TL;DR: Short copy & paste function:

def grouplist(match):
    named = match.groupdict()
    ignored_groups = set()
    for name, index in match.re.groupindex.items():
        if name in named:  # check twice, if it is really the named attribute.
            ignored_groups.add(index)
    return [group for i, group in enumerate(match.groups()) if i+1 not in ignored_groups]

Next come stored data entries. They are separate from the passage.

-- ==== Sys2Proof/Machine/FrameBuilder.lean ====
section
/-! DEFINITION. The frame builder: BLD_NKE, BLD_APPRST, BLD_REQ, BLD_PAGE, BLD_SETSEC, BLD_SETPRI
(41_frame_builder.md). -/

namespace Sys2Proof.Machine

/-- `x[TXLEN] <- n`, `x[TXKIND] <- k` (R150). -/
def setDescriptor (k : BitVec 1) (n : Nat) (s : State) : State := { s with txlen := BitVec.ofNat 9 n, txkind := k }

/-- `Build(k, bytes)` (R150): the bytes into `TXB[0..n)`, TXLEN and TXKIND, for a long frame SetLength, then
SetChecksum. -/
def build (k : BitVec 1) (bs : List Byte) (s : State) : State :=
  let s := setDescriptor k bs.length (writeTxs 0 bs s)
  setChecksum (if k = 1 then setLength s else s)

/-- The acceptance action of BLD_NKE (R151). -/
def acceptBldNke (s : State) : State := finish (build 0 (nkeBytes s) s)

/-- BLD_NKE, code 0x10 (R151). -/
def execBldNke (s : State) : Host.Outcome State Fault Refusal := command .bldNke acceptBldNke s

/-- The acceptance action of BLD_APPRST (R152). -/
def acceptBldApprst (s : State) : State := finish (build 1 (apprstBytes s) s)

/-- BLD_APPRST, code 0x11 (R152). -/
def execBldApprst (s : State) : Host.Outcome State Fault Refusal := command .bldApprst acceptBldApprst s

/-- The acceptance action of BLD_REQ (R153). -/
def acceptBldReq (s : State) : State := finish (build 1 (reqBytes s) s)

/-- BLD_REQ, code 0x12 (R153). -/
def execBldReq (s : State) : Host.Outcome State Fault Refusal := command .bldReq acceptBldReq s

/-- The acceptance action of BLD_PAGE (R154). -/
def acceptBldPage (s : State) : State := finish (build 1 (pageBytes s) s)

/-- BLD_PAGE, code 0x13 (R154). -/
def execBldPage (s : State) : Host.Outcome State Fault Refusal := command .bldPage acceptBldPage s

/-- The acceptance action of BLD_SETSEC (R155). -/
def acceptBldSetsec (s : State) : State := finish (build 1 (setsecBytes s) s)

/-- BLD_SETSEC, code 0x14 (R155). -/
def execBldSetsec (s : State) : Host.Outcome State Fault Refusal := command .bldSetsec acceptBldSetsec s

/-- The acceptance action of BLD_SETPRI (R156). -/
def acceptBldSetpri (s : State) : State := finish (build 1 (setpriBytes s) s)

/-- BLD_SETPRI, code 0x15 (R156). -/
def execBldSetpri (s : State) : Host.Outcome State Fault Refusal := command .bldSetpri acceptBldSetpri s

end Sys2Proof.Machine
end

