-- ==== Sys2Proof/Machine/HostPort.lean ====
section
/-! DEFINITION. The host's accesses: the register space (10_state.md R33, R34), the buffers (20_memory.md R61 to R63),
the wait for DONE (30_encoding.md R116) and hardware reset. -/

namespace Sys2Proof.Machine

/-! ### Registers -/

/-- The number a register holds; the bits above its width read 0 (R33), so it is the number itself. CMD reads 0
(R23). -/
def regValue (s : State) : Reg → Nat
  | .CMD => 0
  | .STATUS => (status s).toNat
  | .ERR => s.err.toNat
  | .ERRSUB => s.errsub.toNat
  | .RVAL => s.rval.toNat
  | .OP => s.op.toNat
  | .PC => s.pc.code.toNat
  | .ERRENV => s.errenv
  | .ADDR => s.addr.toNat
  | .ARG => s.arg.toNat
  | .SEC0 => s.sec0.toNat
  | .SEC1 => s.sec1.toNat
  | .SEC2 => s.sec2.toNat
  | .SEC3 => s.sec3.toNat
  | .TMO => s.tmo
  | .TXLEN => s.txlen.toNat
  | .TXKIND => s.txkind.toNat
  | .RXLEN => s.rxlen.toNat
  | .LLEN => s.llen.toNat
  | .NCNT => s.ncnt.toNat
  | .RESCNT => s.rescnt

/-- A host read of a register number: a reserved number reads 0 (R33). Busy or idle (R34). -/
def readReg (s : State) (n : Byte) : Nat :=
  match Reg.ofNumber n with
  | some r => regValue s r
  | none => 0

/-- The value TXLEN stores: "A host write of a TXLEN value above 261 stores 261" (R30). [log 11] -/
def clampTxlen (v : Count) : Count := if v.toNat > Config.TXB_CAP then 261 else v

/-- Store a host write in a register, bits above its width ignored; a read-only register ignores it (R33). CMD stores
nothing: its writes are commands (R23). [log 16] -/
def storeReg (r : Reg) (v : Nat) (s : State) : State :=
  match r with
  | .ADDR => { s with addr := BitVec.ofNat 8 v }
  | .ARG => { s with arg := BitVec.ofNat 8 v }
  | .SEC0 => { s with sec0 := BitVec.ofNat 8 v }
  | .SEC1 => { s with sec1 := BitVec.ofNat 8 v }
  | .SEC2 => { s with sec2 := BitVec.ofNat 8 v }
  | .SEC3 => { s with sec3 := BitVec.ofNat 8 v }
  | .TMO => { s with tmo := v % 2 ^ s.params.tmoW }
  | .TXLEN => { s with txlen := clampTxlen (BitVec.ofNat 9 v) }
  | .TXKIND => { s with txkind := BitVec.ofNat 1 v }
  | .CMD | .STATUS | .ERR | .ERRSUB | .RVAL | .OP | .PC | .ERRENV
  | .RXLEN | .LLEN | .NCNT | .RESCNT => s

/-- A host write of a code to CMD (R23, R113): the fetch of MBUS-FE. -/
def writeCmd (c : Byte) (s : State) : Host.Outcome State Fault Refusal :=
  match decode [c] with
  | .ok (i, _) => exec i s
  | .error _ => .next (illegalCommand c s)

/-- A host write to a register number: a reserved number ignores it (R33), a busy block ignores it (R34) unless it goes
to CMD. -/
def writeReg (n : Byte) (v : Nat) (s : State) : Host.Outcome State Fault Refusal :=
  match Reg.ofNumber n with
  | some .CMD => writeCmd (BitVec.ofNat 8 v) s
  | some r => .next (if busy s then s else storeReg r v s)
  | none => .next s

/-! ### Buffers -/

/-- A host write of a buffer byte: TXB while idle (20_memory.md R61); RXB is read-only (R62); busy ignores it (R34). -/
def writeBuf (sp : Space) (i : Nat) (b : Byte) (s : State) : State :=
  match sp with
  | .TXB => if busy s then s else writeTx i b s
  | .RXB => s

/-- A value returned to the host. -/
def returnVal (v : HostVal) (s : State) : State := { s with rdata := v }

/-- A free value returned to the host (R34, U6, U7). [log 13] -/
def returnDraw (v : HostVal) (s : State) : State := { s with rdata := v, draws := s.draws + 1 }

/-- A byte as a host read returns it. -/
def byteVal (b : Byte) : HostVal := .num b.toNat

/-- A host read of a buffer byte: while busy any value (R34); TXB gives what the byte last held (R61); RXB gives a byte
of the frame, any value beyond it (R62, U7). -/
def readBuf (sp : Space) (i : Nat) (s : State) : State :=
  let drawn := returnDraw (byteVal (Config.drawnByte s.draws)) s
  if busy s then drawn
  else
    match sp with
    | .TXB => returnVal (byteVal (txByte s i)) s
    | .RXB => if i < s.rxlen.toNat then returnVal (byteVal (rxByte s i)) s else drawn

/-- A field of a result as the host reads it (20_memory.md R63). -/
def ResEntry.field (e : ResEntry) : ResField → HostVal
  | .len => .num e.len.toNat
  | .frame => .bytes e.frame
  | .record => .record e.record
  | .more => .num (if e.more then 1 else 0)

/-- The `n`-th free result (U6). [log 13] -/
def drawnEntry (n : Nat) : ResEntry where
  len := Config.drawnLen n
  frame := Config.drawnFrame n
  record := Config.drawnRecord n
  more := Config.drawnMore n

/-- A host read of a result's field: while busy, or of an entry that does not exist, any value (R34, R63). -/
def readRes (k : Nat) (f : ResField) (s : State) : State :=
  let drawn := returnDraw ((drawnEntry s.draws).field f) s
  if busy s then drawn
  else
    match s.res[k]? with
    | some e => returnVal (e.field f) s
    | none => drawn

/-! ### One move -/

/-- The host's move `m`, with `rest` still to come. `wait` stays at the head until DONE is read as 1, SEQ stepping in
between (R116). [log 3] -/
def hostMove (m : HostMove) (rest : List HostMove) (s : State) : Host.Outcome State Fault Refusal :=
  match m with
  | .wr n v => writeReg n v { s with moves := rest }
  | .wrb sp i b => .next (writeBuf sp i b { s with moves := rest })
  | .rd n => .next (returnVal (.num (readReg s n)) { s with moves := rest })
  | .rdb sp i => .next (readBuf sp i { s with moves := rest })
  | .rdRes k f => .next (readRes k f { s with moves := rest })
  | .wait =>
    .next (if s.done then returnVal (.num (readReg s Reg.STATUS.number)) { s with moves := rest } else seqStep s)
  | .seq => .next (seqStep { s with moves := rest })
  | .hwReset => .next (hwReset { s with moves := rest })

end Sys2Proof.Machine
end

m = re.match('([abc]+)([123]+)(?P<end>[%#])', "aaba2321%")

unnamed = grouplist(m)
print(unnamed)

Full example

With groupindex we get the indexes of the named matches, and can exclude them when building our final list of groups, called unnamed in the code below:

import re

# ===================================================================================
# This are the current matching groups:
# ===================================================================================
regex = re.compile("(((?P<first_name>\w+)) (?P<middle_name>\w+)) (?P<last_name>\w+)") 
#                   |-------------------- #1 ------------------|
#                    |------- #2 -------|
#                     |------ #3 ------|
#                                          |------- #4 -------|
#                                                                |------ #5 ------|
# ===================================================================================
# But we want to have the following groups instead (regex line is identical):
# ===================================================================================
regex = re.compile("(((?P<first_name>\w+)) (?P<middle_name>\w+)) (?P<last_name>\w+)")
#                   |---------------- #1 (#1) -----------------|
#                    |- first_name (#2) -|
#                     |---- #2 (#3) ----|
#                                          |- middle_name (#4)-|
#                                                                | last_name (#5) |

m = regex.match("Pinkamena Diane Pie")

This are the values we want to use, for your convenience:

assert list(m.groups()) == [
    'Pinkamena Diane',  # group #1
    'Pinkamena',        # group #2 (first_name)
    'Pinkamena',        # group #3
    'Diane',            # group #4 (middle_name)
    'Pie',              # group #5 (last_name)
]

assert dict(m.groupdict()) == {
    'first_name':  'Pinkamena',  # group #2
    'middle_name': 'Diane',      # group #4
    'last_name':   'Pie',        # group #5
}

assert dict(m.re.groupindex) == {
    'first_name':  2,  # Pinkamena
    'middle_name': 4,  # Diane
    'last_name':   5,  # Pie
}

Therefore we can now store the indices of those named groups in a ignored_groups set, to omit those groups when filling unnamed with m.groups() :

named = m.groupdict()
ignored_groups = set()
for name, index in m.re.groupindex.items():
    if name in named:  # check twice, if it is really the named attribute.
        ignored_groups.add(index)
    # end if
unnamed = [group for i, group in enumerate(m.groups()) if i+1 not in ignored_groups]
# end for

print(unnamed)
print(named)

So in the end we get:

# unnamed = grouplist(m)
assert unnamed == [
    'Pinkamena Diane',  # group #1 (#1)
    'Pinkamena',        # group #2 (#3)
]

# named = m.groupdict()
assert named == {
    'first_name':  'Pinkamena',  # group #2
    'middle_name': 'Diane',      # group #4
    'last_name':   'Pie',        # group #5
}

Try the example yourself: https://ideone.com/pDMjpP